Why I give:
“Bread & Roses gives me a glimpse of the future we stand for.”
“I like that Bread & Roses breaks down the silos between organizations,” says Elisabeth Bass, a member of the 2017 Tribute to Change planning committee and longtime Bread & Roses supporter. “I think we need mass resistance, and I don’t see one group that functions as a mass organization for the left-progressive movement,” she says. “If we are going to make a leap in our society, we need organizations to come together.”
Bass is a professor at Camden County College, where she teaches English. She has taught in Camden for over 25 years.
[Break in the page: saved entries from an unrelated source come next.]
-- ==== Sys2Proof/Machine/Copies.lean ====
section
/-! DEFINITION. The copy engine (R251 to R261): issuing a copy whose checks have passed, its progress by destination lines, and
its end with the completion action. -/

namespace Sys2Proof.Machine

/-- A copy that has passed its checks and is to be issued. -/
structure CopyReq where
  src : List Seg := []
  dst : List (List Seg) := []
  len : Nat := 0
  ck : Nat := 0
  slot : Nat := 0
  idx : Nat := 0
  hdrLoc : Nat := 0
  ord : Bool := false
  /-- NACK code of the first place that refuses the copy (R255) -/
  refused : Option Nat := none
  /-- a destination is no ULM of the issuer's own core, or is refused (R261) -/
  outside : Bool := false
  role : CopyRole := .plain
  deriving DecidableEq, Repr

/-- Bytes of an interval inside [off, …) of a segment list: the segment that holds offset `p`. -/
def segAt (l : List Seg) (p : Nat) : Option Seg := l.find? fun g => decide (g.off ≤ p) && decide (p < g.off + g.len)

namespace State

/-! ### The engine of an agent -/

/-- The copy engine that an agent issues to: its core's, or its Set's copy sequencer's (R251). -/
def ceOf (s : State) (a : Agent) : CopyEngine :=
  match a with
  | .thr c _ => (s.getCore c).ce
  | .seq n _ => (s.getSet n).ce

/-- Changes the copy engine of an agent. -/
def modCe (s : State) (a : Agent) (f : CopyEngine → CopyEngine) : State :=
  match a with
  | .thr c _ => s.modCore c fun k => { k with ce := f k.ce }
  | .seq n _ => s.modSet n fun k => { k with ce := f k.ce }

/-- The engine, as an agent of it, that has the live copy with a handle. -/
def engineWith (s : State) (h : Word) : Option Agent :=
  match s.core.find? fun e => e.2.ce.live.any fun c => decide (c.handle = h) with
  | some e => some (.thr e.1 0)
  | none =>
    match s.sets.find? fun e => e.2.ce.live.any fun c => decide (c.handle = h) with
    | some e => some (.seq e.1 2)
    | none => none

/-- The live copy with a handle, and its engine. -/
def copyWith (s : State) (h : Word) : Option (Agent × Copy) :=
  (s.engineWith h).bind fun e => ((s.ceOf e).live.find? fun c => decide (c.handle = h)).map fun c => (e, c)

/-- Changes the live copy with a handle. -/
def modCopy (s : State) (e : Agent) (h : Word) (f : Copy → Copy) : State :=
  s.modCe e fun k => { k with live := k.live.map fun c => if c.handle = h then f c else c }

/-- The core whose T7 serves an engine: its core, or core 0 of the Set (R257). -/
def t7CoreOf (s : State) : Agent → Nat
  | .thr c _ => c
  | .seq n _ => s.coreZero n

/-! ### Issue (R251, R255, R256) -/

/-- Coordinates of a handle: bits [63:57], with bit 48 for a copy sequencer (R251). -/
def handleBase (s : State) (a : Agent) : Word := ofN (s.coordOf a * 2 ^ 57 + b2n a.isSeq * 2 ^ 48)

/-- The next sequence number of an engine: 1 after 2⁴⁸ − 1 (R251). -/
def nextSeq (q : BitVec 48) : BitVec 48 := if q + 1 = 0 then 1 else q + 1

/-- The ULM intervals of a request: core, first byte, length, kind W. -/
def ulmIntervals (r : CopyReq) : List (Nat × Nat × Nat × Bool) :=
  let of := fun (w : Bool) (l : List Seg) => l.filterMap fun g => (locCore g.loc).map fun c => (c, g.loc - ulmLoc c 0, g.len, w)
  of false r.src ++ r.dst.flatMap (of true)

/-- The scoreboards have room for the intervals: 256 entries each (R209). -/
def sbRoom (s : State) (l : List (Nat × Nat × Nat × Bool)) : Bool :=
  l.all fun i => decide ((s.getCore i.1).sb.length + (l.filter fun j => decide (j.1 = i.1)).length ≤ 256)

/-- A copy that passed its checks can issue: a copy slot is free, the scoreboards have room, and no other engine owns one of its
global destination lines, which no retraining bridge lies before (R206, R209, R234, R255, R437). -/
def copyReady (s : State) (a : Agent) (r : CopyReq) : Bool :=
  decide ((s.ceOf a).live.length < 1024) &&
  (r.refused.isSome || (s.sbRoom (ulmIntervals r) &&
    r.dst.all fun d => d.all fun g => decide (2 ^ 48 ≤ g.loc) || (!s.acrossBridge a.dieNo g.loc &&
      !s.engineOwns (alignDown 128 g.loc) (alignUp 128 (g.loc + g.len) - alignDown 128 g.loc))))

/-- The completion action of a copy, a release (R229, R258): `good` for DONE. -/
def completeCopy (s : State) (a : Agent) (c : Copy) (good : Bool) : State :=
  let d := c.idx / 4096 % 2
  let i := c.idx % 4096
  let s2 := match c.ck with
    | 1 => s.decDcOn a.dieNo d i (if good then 1 else 1 <<< 63)
    | 2 => if good then s.arriveBarOn a.dieNo d (i % 1024) else (s.releaseOn a.dieNo).poisonBar d (i % 1024)
    | 3 => s.fillSlotOn a.dieNo c.hdrLoc c.slot (!good)
    | _ => s
  match c.role with
  | .plain => s2
  | .deposit p t n =>
    let s3 := s2.releaseOn a.dieNo
    s3.depositEnd p t n good (s3.vcOf a.dieNo)
  | .restore _ _ _ => s2
  | .residency k i fill =>
    let w := s2.pregRec k i
    if good then s2.putUlmWord k (s2.blockAddr k (0x1040 + 16 * i)) (setField w 62 2 (if fill then 0 else 2)) else s2

/-- The status word of a copy (R260). -/
def copyStatus (c : Copy) : Word :=
  let st := match c.state with
    | .inFlight => 0
    | .done => 1
    | .cancelled => 2
    | .fault => 3
    | .suspended => 4
  let cause := match c.state with
    | .fault => c.cause.toNat
    | .suspended => c.cause.toNat
    | .inFlight => 0
    | .done => 0
    | .cancelled => 0
  ofN (st * 2 ^ 61 + cause * 2 ^ 32 + c.prog % 2 ^ 32)

/-- The copy is one of the residency engine's, which has no handle that software knows. -/
def isResidency (c : Copy) : Bool :=
  match c.role with
  | .residency _ _ _ => true
  | .plain => false
  | .deposit _ _ _ => false
  | .restore _ _ _ => false

/-- Ends a live copy with a state and cause: its lines and scoreboard entries are released, it enters the status history, and
its completion action follows (R258, R260). -/
def endCopy (s : State) (e : Agent) (c : Copy) (st : CState) (cause : BitVec 8) : State :=
  let c1 := { c with state := st, cause := cause }
  let s1 := s.modCe e fun k =>
    { k with
      live := k.live.filter fun x => !decide (x.handle = c.handle)
      ended := if isResidency c then k.ended else ((c.handle, copyStatus c1) :: k.ended).take 256 }
  (s1.retireSb (.copy c.handle)).completeCopy e c1 (decide (st = .done))

/-- The issue of a copy, once it can issue: the machine after it, and the handle (R206, R251, R253, R255, R256). -/
def issueCopy (s0 : State) (a : Agent) (r : CopyReq) : State × Word :=
  let used := fun (k : Kind) (t : State) (g : Seg) => if g.rid.isSome then t.useRtb a g.va.toNat 1 k false else t
  let u := r.dst.foldl (fun t d => d.foldl (used kindW) t) (r.src.foldl (used kindR) s0)
  let s := if r.refused.isSome then u else r.dst.foldl (fun t d => d.foldl (fun t g => t.takeLines a.dieNo g.loc g.len) t) u
  let q := nextSeq (s.ceOf a).seqNo
  let h := s.handleBase a + zext64 q
  let prev := (s.thread a).lastCopy
  let waits := r.ord && decide (prev ≠ 0) && (s.engineWith prev).isSome
  let c : Copy :=
    { handle := h, issuer := a, part := s.partOf a, secure := s.secureOf a, len := r.len, src := r.src, dst := r.dst
      ck := r.ck, slot := r.slot, idx := r.idx, hdrLoc := r.hdrLoc, ord := r.ord, started := !waits, after := prev
      role := r.role }
  let s1 := (s.modCe a fun k => { k with seqNo := q, live := k.live ++ [c] }).modThread a fun t => { t with lastCopy := h }
  let s2 := if a.isThr then s1.countEvent a.coreNo a.tid 0x0B else s1
  match r.refused with
  | some code =>
    let s3 := s2.endCopy a c .fault Cause.nack
    (s3.modThread a fun t =>
      { t with pendTrap := t.pendTrap ++ [{ code := Cause.nack, sub := BitVec.ofNat 8 code, tval := h }] }, h)
  | none =>
    if r.len = 0 ∧ !waits then (s2.endCopy a c .done 0, h)
    else ((ulmIntervals r).foldl (fun t i => t.addSb i.1 (sbEntry i.2.1 i.2.2.1 i.2.2.2 (.copy h))) s2, h)

/-! ### Progress (R206, R256, R257) -/

/-- The number of bytes of a segment that are resident from offset `p` of the copy on, by a fresh walk (R257, R344). -/
def segResident (s : State) (part : Nat) (g : Seg) (p : Nat) : Nat :=
  let rest := g.off + g.len - p
  let va := g.va.toNat + (p - g.off)
  if g.rid.isNone then rest
  else
    match (s.getPart part).find va 1 with
    | none => rest
    | some (_, r) => min rest (r.residentFrom (va - r.vbase))

/-- The end of the next piece of a copy from its progress point: the next destination line boundary, or a segment's end. -/
def pieceEnd (c : Copy) : Nat :=
  let p := c.prog
  let srcEnd := match segAt c.src p with
    | some g => g.off + g.len
    | none => c.len
  let dstEnd := match c.dst.head?.bind fun d => segAt d p with
    | some g => min (g.off + g.len) (p + (128 - (g.loc + (p - g.off)) % 128))
    | none => c.len
  min c.len (min srcEnd dstEnd)

/-- The first byte of [prog, q) that is not resident, with its virtual address: the source is looked at first (R257). -/
def copyHole (s : State) (c : Copy) (q : Nat) : Option (Nat × Word) :=
  let hole := fun (g : Option Seg) => g.bind fun g =>
    let n := s.segResident c.part g c.prog
    if c.prog + n < q then some (c.prog + n, g.va + ofN (c.prog + n - g.off)) else none
  let hs := (hole (segAt c.src c.prog)).toList ++ c.dst.filterMap fun d => hole (segAt d c.prog)
  hs.foldl (fun m h => match m with
    | none => some h
    | some x => if h.1 < x.1 then some h else some x) none

/-- The end of the first poisoned source sector that [prog, q) touches. -/
def copyBad (s : State) (c : Copy) (q : Nat) : Option Nat :=
  (segAt c.src c.prog).bind fun g =>
    let l := g.loc + (c.prog - g.off)
    ((List.range (q - c.prog)).find? fun i => s.poisoned (l + i) 1).map fun i =>
      min q (c.prog + (alignDown 32 (l + i) + 32 - l))

/-- The bytes of a source segment from offset `p` on. -/
def readSeg (s : State) (g : Seg) (p n : Nat) : List Byte :=
  let l := g.loc + (p - g.off)
  match placeOf l with
  | .host => (List.range n).map fun i => Config.freeHostByte s.freeCtr (l + i - 0x800000000000)
  | _ => s.plain l n g.key

/-- Writes bytes at offset `p` of a destination. -/
def writeSeg (s : State) (d : List Seg) (p : Nat) (bs : List Byte) : State :=
  match segAt d p with
  | none => s
  | some g => s.storeAt (g.loc + (p - g.off)) g.key bs g.unc

/-- Poisons the destination sectors of [p, q). -/
def poisonSeg (s : State) (d : List Seg) (p q : Nat) : State :=
  match segAt d p with
  | none => s
  | some g => s.poisonSectors (g.loc + (p - g.off)) (q - p)

/-- Performs bytes [prog, q) of a copy, all of one piece. -/
def copyPiece (s : State) (c : Copy) (q : Nat) : State :=
  match segAt c.src c.prog with
  | none => s
  | some g =>
    let bs := s.readSeg g c.prog (q - c.prog)
    let s1 := if g.unc then s else s.readFrom c.issuer.dieNo (g.loc + (c.prog - g.off)) (q - c.prog)
    c.dst.foldl (fun t d => t.writeSeg d c.prog bs) s1

/-- The next piece of a copy crosses the die bridge while it retrains (R437). -/
def copyAtBridge (s : State) (c : Copy) : Bool :=
  ((segAt c.src c.prog).toList ++ c.dst.filterMap fun d => segAt d c.prog).any fun g => s.acrossBridge c.issuer.dieNo g.loc

/-- What stops the next piece of a copy. -/
inductive Next where
  | go (q : Nat)
  | hole (at_ : Nat) (va : Word)
  | bad (q : Nat)
  /-- the bridge that it crosses retrains -/
  | held
  | ended
  deriving DecidableEq, Repr

/-- What the next piece of a copy meets: its end, a retrain of the bridge, a hole, or a poisoned source sector. -/
def copyNext (s : State) (c : Copy) : Next :=
  if c.len ≤ c.prog then .ended
  else if s.copyAtBridge c then .held
  else
    let q := pieceEnd c
    match s.copyHole c q with
    | some (o, va) => if o = c.prog then .hole o va else (match s.copyBad c o with
      | some b => .bad b
      | none => .go o)
    | none => match s.copyBad c q with
      | some b => .bad b
      | none => .go q

/-- Performs clean resident pieces of a copy, at most `n`: the machine and the copy's progress point after them. -/
def runCopy (c : Copy) : Nat → State → State × Nat
  | 0, s => (s, c.prog)
  | n + 1, s =>
    match s.copyNext c with
    | .go q => runCopy { c with prog := q } n (s.copyPiece c q)
    | _ => (s, c.prog)

/-- The copy stands at a boundary of its destination's lines, or has begun none (R260). -/
def atLine (c : Copy) : Bool :=
  decide (c.prog = 0) || decide (c.len ≤ c.prog) ||
  match c.dst.head?.bind fun d => segAt d c.prog with
  | some g => decide ((g.loc + (c.prog - g.off)) % 128 = 0)
  | none => true

/-- The copy goes on to the next boundary of its destination's lines, in at most `n` pieces (R260). -/
def toLine (c : Copy) : Nat → State → State × Nat
  | 0, s => (s, c.prog)
  | n + 1, s =>
    if atLine c then (s, c.prog)
    else
      match s.copyNext c with
      | .go q => toLine { c with prog := q } n (s.copyPiece c q)
      | _ => (s, c.prog)

/-- The copy may move bytes: in flight, started, and a restore only once its node is no longer PEND (R253, R357). -/
def copyRuns (s : State) (c : Copy) : Bool :=
  decide (c.state = .inFlight) && c.started &&
  match c.role with
  | .restore p t n =>
    (match s.nodePool p (s.tree p t) with
    | some (_, r) => !(s.node r n).pend && !(s.node r n).bad
    | none => true)
  | _ => true

/-- The node of a restore is BAD: the copy ends in FAULT (R357). -/
def restoreBad (s : State) (c : Copy) : Bool :=
  match c.role with
  | .restore p t n =>
    (match s.nodePool p (s.tree p t) with
    | some (_, r) => (s.node r n).bad
    | none => false)
  | _ => false

/-- A copy ends in FAULT with its item for T7 (R258). -/
def faultCopy (s : State) (e : Agent) (c : Copy) (cause : BitVec 8) : State :=
  let s1 := s.endCopy e c .fault cause
  s1.appendItem (s1.t7CoreOf e) Cause.copyFault cause 2 none c.handle 0 0 0

/-- A suspended copy resumes: the checks of its segments are repeated for what is left of them (R257). -/
def resumeCopy (s : State) (h : Word) : State :=
  match s.copyWith h with
  | none => s
  | some (e, c) =>
    if c.state ≠ .suspended then s
    else
      let again := fun (k : Kind) (g : Option Seg) => g.bind fun g => g.rid.bind fun _ =>
        match s.translateFor c.secure c.part [] (g.va.toNat + (c.prog - g.off)) 1 k false with
        | .error x => some x
        | .ok _ => none
      let bad := match again kindR (segAt c.src c.prog) with
        | some x => some x
        | none => c.dst.findSome? fun d => again kindW (segAt d c.prog)
      match bad with
      | some x => s.modCopy e h fun c => { c with state := .fault, cause := x }
      | none => s.modCopy e h fun c => { c with state := .inFlight }

/-! ### Segments (R254) -/

/-- The segments of [va, va + n) in an agent's ranges, checked with kind `k` without residency; MMIO always, and the host window
as a destination and outside RUN, are refused (R202, R254, R430). -/
def rangeSegs (s : State) (a : Agent) (k : Kind) : Nat → Nat → Nat → Nat → Res (List Seg)
  | _, _, 0, _ => .ok []
  | off, va, n, fuel =>
    match fuel with
    | 0 => trapR Cause.noRange (ofN va)
    | fuel + 1 =>
      if 2 ^ 56 ≤ va then trapR Cause.noRange (ofN va)
      else match s.translate a va 1 k false with
        | .error x => trapR x (ofN va)
        | .ok acc =>
          let len := min n (acc.rng.vbase + acc.rng.size - va)
          let g : Seg := { off := off, loc := acc.loc, len := len, key := acc.key, va := ofN va, rid := acc.rid, unc := acc.rng.uncached }
          let ok := match placeOf acc.loc with
            | .mmio => false
            | .host => !k.w && decide ((s.getPart (s.partOf a)).state = .running)
            | .hbm _ => true
            | .ulm => true
            | .none => false
          if !ok then trapR Cause.permission (ofN va)
          else do
            let r ← s.rangeSegs a k (off + len) (va + len) (n - len) fuel
            .ok (g :: r)

/-- Steps that the walk over ranges can need. -/
def segFuel (s : State) (a : Agent) : Nat := (s.getPart (s.partOf a)).ranges.length + (s.getCore a.coreNo).rtb.length + 1

end State

end Sys2Proof.Machine
end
Bass sees education as social justice work because she supports her students while they face challenges outside the classroom linked to systemic racism, poverty, and the criminal justice system.
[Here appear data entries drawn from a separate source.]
-- ==== Sys2Proof/Machine/Service.lean ====
section
/-! DEFINITION. The service side of a core: stops and halt groups (R44, R196, R402 to R404), T7's items (R391), the save and
restore of contexts (R396 to R398), dispositions (R392, R395), and in-field scans (R136, R401). -/

namespace Sys2Proof.Machine

namespace State

/-! ### Stops (R44, R403, R404) -/

/-- A waiting thread that a stop reaches at its wait: NR clear or between two activations, with no END, save or restore under
way (R27, R44); with NR set, held by a trap once its watchdog has expired (R29, R44). -/
def stopsInWait (t : Thread) (w : Wait) : Bool :=
  match w.kind with
  | .ending _ => false
  | .saving _ => false
  | .resident => true
  | .trapHeld => !t.nr || t.wdFired
  | _ => !t.nr

/-- A stop that has been delivered takes hold of thread `i` at this point: FREE and SAVED threads and those in a wait with NR
clear (R44); T6 between operations or in a trap of its own (R32); T7 at its boundary; and, while T7's queue is `full`, one whose
expired watchdog cannot be taken (R390). -/
def stopsHere (full : Bool) (i : Nat) (t : Thread) : Bool :=
  let late := full && decide (i < 6) && t.wdFired
  match t.st with
  | .stopped => false
  | .off => false
  | .free => true
  | .saved => !t.restoring
  | .run => decide (i = 7) || late
  | .wait => decide (6 ≤ i) || t.wait.any (stopsInWait t) || (late && t.wait.any fun w => match w.kind with
    | .ending _ => false
    | .saving _ => false
    | _ => true)

/-- Stops a thread or sequencer where it stands. -/
def stopThread (s : State) (a : Agent) : State :=
  s.modThread a fun t => { t with st := .stopped, held := t.st, stopAt := s.timebase }

/-- Stops the threads of core `c` that a delivered stop takes hold of now. -/
def settleStops (s : State) (c : Nat) : State :=
  (List.range 8).foldl (fun t i => if stopsHere (s.t7Full c) i (t.thread (.thr c i)) then t.stopThread (.thr c i) else t) s

/-- A stop request reaches core `c`. -/
def stopCore (s : State) (c : Nat) (r : StopReq) : State :=
  if (s.getCore c).stop.isSome then s else (s.modCore c fun k => { k with stop := some r }).settleStops c

/-- A stop request reaches the node of Set `n`: MS and MI stop at their boundaries (R196). -/
def stopSet (s : State) (n : Nat) (r : StopReq) : State :=
  if (s.getSet n).stop.isSome then s
  else
    (List.range 2).foldl (fun t q => if (t.thread (.seq n q)).st = .stopped then t else t.stopThread (.seq n q))
      (s.modSet n fun k => { k with stop := some r })

/-- HGC.STOPPED of every group whose members are all at rest (R402). -/
def markGroups (s : State) : State :=
  (List.range 64).foldl (fun t i =>
    if t.groupAtRest (i / 32) (i % 32) then
      t.modDie (i / 32) fun x => { x with hgc := Tbl.put 0 x.hgc (i % 32) (setField (Tbl.get 0 x.hgc (i % 32)) 2 1 1) }
    else t) s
She chose to serve on the Tribute to Change planning committee again this year because it’s a way for her to feel connected and live her values: “At our events, when I share in the solidarity and excitement of the work that everyone in the room is involved in, that’s when I realize what we are fighting for — a world that is not the product of corporate capitalism, divisiveness, misogyny, racism, ecocide, dominance, and exploitation, but a world of unity.”
Bass believes giving to movements for racial and economic justice is an important way for her to participate. “I want to support the good work that people are doing to dismantle white supremacy and the current dangerous oligarchy that is crushing people and the planet beneath the heel of corporate capitalism,” she says.